- YOUR ASSIGNMENT: Starting with the line that contains "(hn : p = .F j" and stopping after the line that contains "exact State.roomF.mono (s := t) (hn hj) (by have", copy the entries below exactly. Include nothing else.

- Stored data:

========================================

theorem State.GoesOn.roomH (hu : t.GoesOn u h r p i m) {n : Nat} (hn : p = .H → t.roomH (n + 1)) (hn' : p ≠ .H → t.roomH n) :
    u.roomH n := by
  obtain ⟨r', x, act, a, b, k, c, rfl, hc, -⟩ := hu
  rw [State.roomH_sentF]
  refine State.roomH_sentH ?_
  rw [State.roomH_sentL]
  by_cases hp : p = .H
  · exact State.roomH.mono (s := t) (hn hp) (by have := hc.high; omega)
  · have hb : b = [] := by
      by_contra hb
      exact hp (hc.onH hb)
    subst hb
    rw [List.length_nil, Nat.zero_add]
    exact hn' hp

theorem State.GoesOn.roomF (hu : t.GoesOn u h r p i 0) {j : Floor} {n : Nat}
    (hn : p = .F j → t.roomF j (n + 1)) (hn' : p ≠ .F j → t.roomF j n) : u.roomF j n := by
  obtain ⟨r', x, act, a, b, k, c, rfl, hc, -⟩ := hu
  by_cases hj : p = .F j
  · by_cases hkj : k = j
    · subst hkj
      refine State.roomF_sentF ?_
      rw [State.roomF_sentH, State.roomF_sentL]
      exact State.roomF.mono (s := t) (hn hj) (by have := hc.floor; omega)
    · refine State.roomF_sentF_ne hkj ?_
      rw [State.roomF_sentH, State.roomF_sentL]
      exact State.roomF.mono (s := t) (hn hj) (by omega)
  · have hc' : c = [] ∨ k ≠ j := by
      by_contra hx
      push Not at hx
      exact hj (hx.2 ▸ hc.onF hx.1)
    rcases hc' with rfl | hkj
    · rw [State.sentF_nil, State.roomF_sentH, State.roomF_sentL]
      exact hn' hj
    · refine State.roomF_sentF_ne hkj ?_
      rw [State.roomF_sentH, State.roomF_sentL]
      exact hn' hj

end

/-! ## The walk -/

/-- The entries for a port among a list. -/
abbrev entriesAt (p : Owned) (l : List WaitEntry) : List WaitEntry := l.filter fun x => x.port = p

/-- A record that waits as it was queued keeps its low side, and no offer has been made. -/
theorem CallRecord.WaitsFor.keepsLow {r : CallRecord} {p : Owned} (h : r.WaitsFor p) : r.KeepsLow :=
  fun hst hd => (h.2.2 hst).1 hd

theorem CallRecord.WaitsFor.grantOffers {r : CallRecord} {p : Owned} (h : r.WaitsFor p) : r.grantOffers = 0 := by
  unfold CallRecord.grantOffers
  split
  · rfl
  · next hst =>
    have hnone := (h.2.2 (h.1.resolve_right hst)).2
    unfold CallRecord.offers
    cases hf : r.far.floor? with
    | none => rfl
    | some f => simp [hnone f hf]

/-- One grant of a walk: the record of the entry, and what is left of the line and of the room. -/
theorem State.InLine.grant {s : State} {p : Owned} {x : WaitEntry} {l : List WaitEntry} (hl : s.InLine (x :: l))
    (hx : x.port = p) : ∃ r, s.call? x.handle = some r ∧ r.WaitsFor p ∧
      ∀ i, (s.granted x.handle r p i).InLine l ∧ ∀ n, s.roomToGrant p (n + 1) → (s.granted x.handle r p i).roomToGrant p n := by
  obtain ⟨hnd, hall⟩ := hl
  obtain ⟨r, hr, hW⟩ := hall x (by simp)
  rw [hx] at hW
  refine ⟨r, hr, hW, fun i => ?_⟩
  have hg := State.granted_goesOn_all x.handle i s hW.2.1
  rw [hW.grantOffers] at hg
  rw [List.map_cons, List.nodup_cons] at hnd
  refine ⟨⟨hnd.2, fun y hy => ?_⟩, fun n ⟨hL, hH, hF⟩ => ⟨hg.roomL hL, fun e => hg.roomH hH (absurd e), fun k e => hg.roomF (hF k) (absurd e)⟩⟩
  obtain ⟨r', hr', hW'⟩ := hall y (by simp [hy])
  have hne : x.handle ≠ y.handle := fun e => hnd.1 (e ▸ List.mem_map_of_mem hy)
  refine ⟨r', ?_, hW'⟩
  rw [hg.call?_ne hne]
  exact hr'

/-- The walk for a port grants the entries in order, as far as the admission test passes (R73, R74). -/
theorem Work.Makes.walk {R : Prop} (p : Owned) (l : List WaitEntry) {w : Work} {u : State} (hm : w.Makes R u)
    (hl : u.InLine (entriesAt p l)) (hroom : R → u.roomToGrant p (entriesAt p l).length) :
    (w.walk p l).Makes R (u.walked p l) := by
  induction l generalizing w u with
  | nil => exact hm
  | cons x rest ih =>
    unfold Work.walk State.walked
    split
    · next hx =>
      have he : entriesAt p (x :: rest) = x :: entriesAt p rest := List.filter_cons_of_pos (by simpa using hx)
      rw [he] at hl hroom
      obtain ⟨r, hr, hW, hnext⟩ := hl.grant hx
      rw [State.bare_entryPriority hm.bare, State.bare_admitLane hm.bare, hr]
      cases hi : u.admitLane p (u.entryPriority x) with
      | none => exact hm
      | some i =>
        obtain ⟨hline, hleft⟩ := hnext i
        refine ih (hm.grant hr hW.1 hW.2.1 hW.keepsLow (fun hR => ?_) (fun hR e => ?_) (fun hR k e => ?_) i) hline
          fun hR => hleft _ (hroom hR)
        · exact State.roomL.mono (hroom hR).1 (by simp)
        · exact State.roomH.mono ((hroom hR).2.1 e) (by simp)
        · rw [hW.grantOffers]
          exact State.roomF.mono ((hroom hR).2.2 k e) (by simp)
    · next hx =>
      have he : entriesAt p (x :: rest) = entriesAt p rest := List.filter_cons_of_neg (by simpa using hx)
      rw [he] at hl hroom
      exact ih hm hl hroom

/-! ## The runs at the end of an event -/

section
variable (w : Work) (h : Handle) (p : Owned)

@[simp] theorem Work.takeLane_runs (i : Nat) : (w.takeLane h p i).runs = w.runs := rfl

@[simp] theorem Work.forwardSetup_runs : (w.forwardSetup h).runs = w.runs :=
  Work.withCall_runs fun r => by simp

@[simp] theorem Work.setupDown_runs : (w.setupDown h).runs = w.runs :=
  Work.withCall_runs fun r => by simp

@[simp] theorem Work.grantUpper_runs : (w.grantUpper h).runs = w.runs :=
  Work.withCall_runs fun r => by split <;> simp

@[simp] theorem Work.startOffers_runs : (w.startOffers h).runs = w.runs :=
  Work.withCall_runs fun r => by split <;> simp

@[simp] theorem Work.connectFlat_runs (a : Addr) : (w.connectFlat h a).runs = w.runs :=
  Work.withCall_runs fun r => by split <;> simp

@[simp] theorem Work.goOn_runs (r : CallRecord) : (w.goOn h r).runs = w.runs := by
  unfold Work.goOn
  split
  · split
    · split <;> simp
    · simp
  all_goals simp

@[simp] theorem Work.resume_runs (r : CallRecord) (i : Nat) : (w.resume h r p i).runs = w.runs := by
  unfold Work.resume
  dsimp only
  split <;> split <;> simp

@[simp] theorem Work.grant_runs (i : Nat) : (w.grant h p i).runs = w.runs :=
  Work.withCall_runs fun r => by dsimp only; split <;> simp

@[simp] theorem Work.walk_runs (l : List WaitEntry) : (w.walk p l).runs = w.runs := by
  induction l generalizing w with
  | nil => rfl
  | cons x rest ih =>
    unfold Work.walk
    split
    · split
      · rw [ih, Work.grant_runs]
      · rfl
    · exact ih w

========================================

- RESPONSE AREA:
    (hn : p = .F j → t.roomF j (n + 1)) (hn' : p ≠ .F j → t.roomF j n) : u.roomF j n := by
  obtain ⟨r', x, act, a, b, k, c, rfl, hc, -⟩ := hu
  by_cases hj : p = .F j
  · by_cases hkj : k = j
    · subst hkj
      refine State.roomF_sentF ?_
      rw [State.roomF_sentH, State.roomF_sentL]
      exact State.roomF.mono (s := t) (hn hj) (by have := hc.floor; omega)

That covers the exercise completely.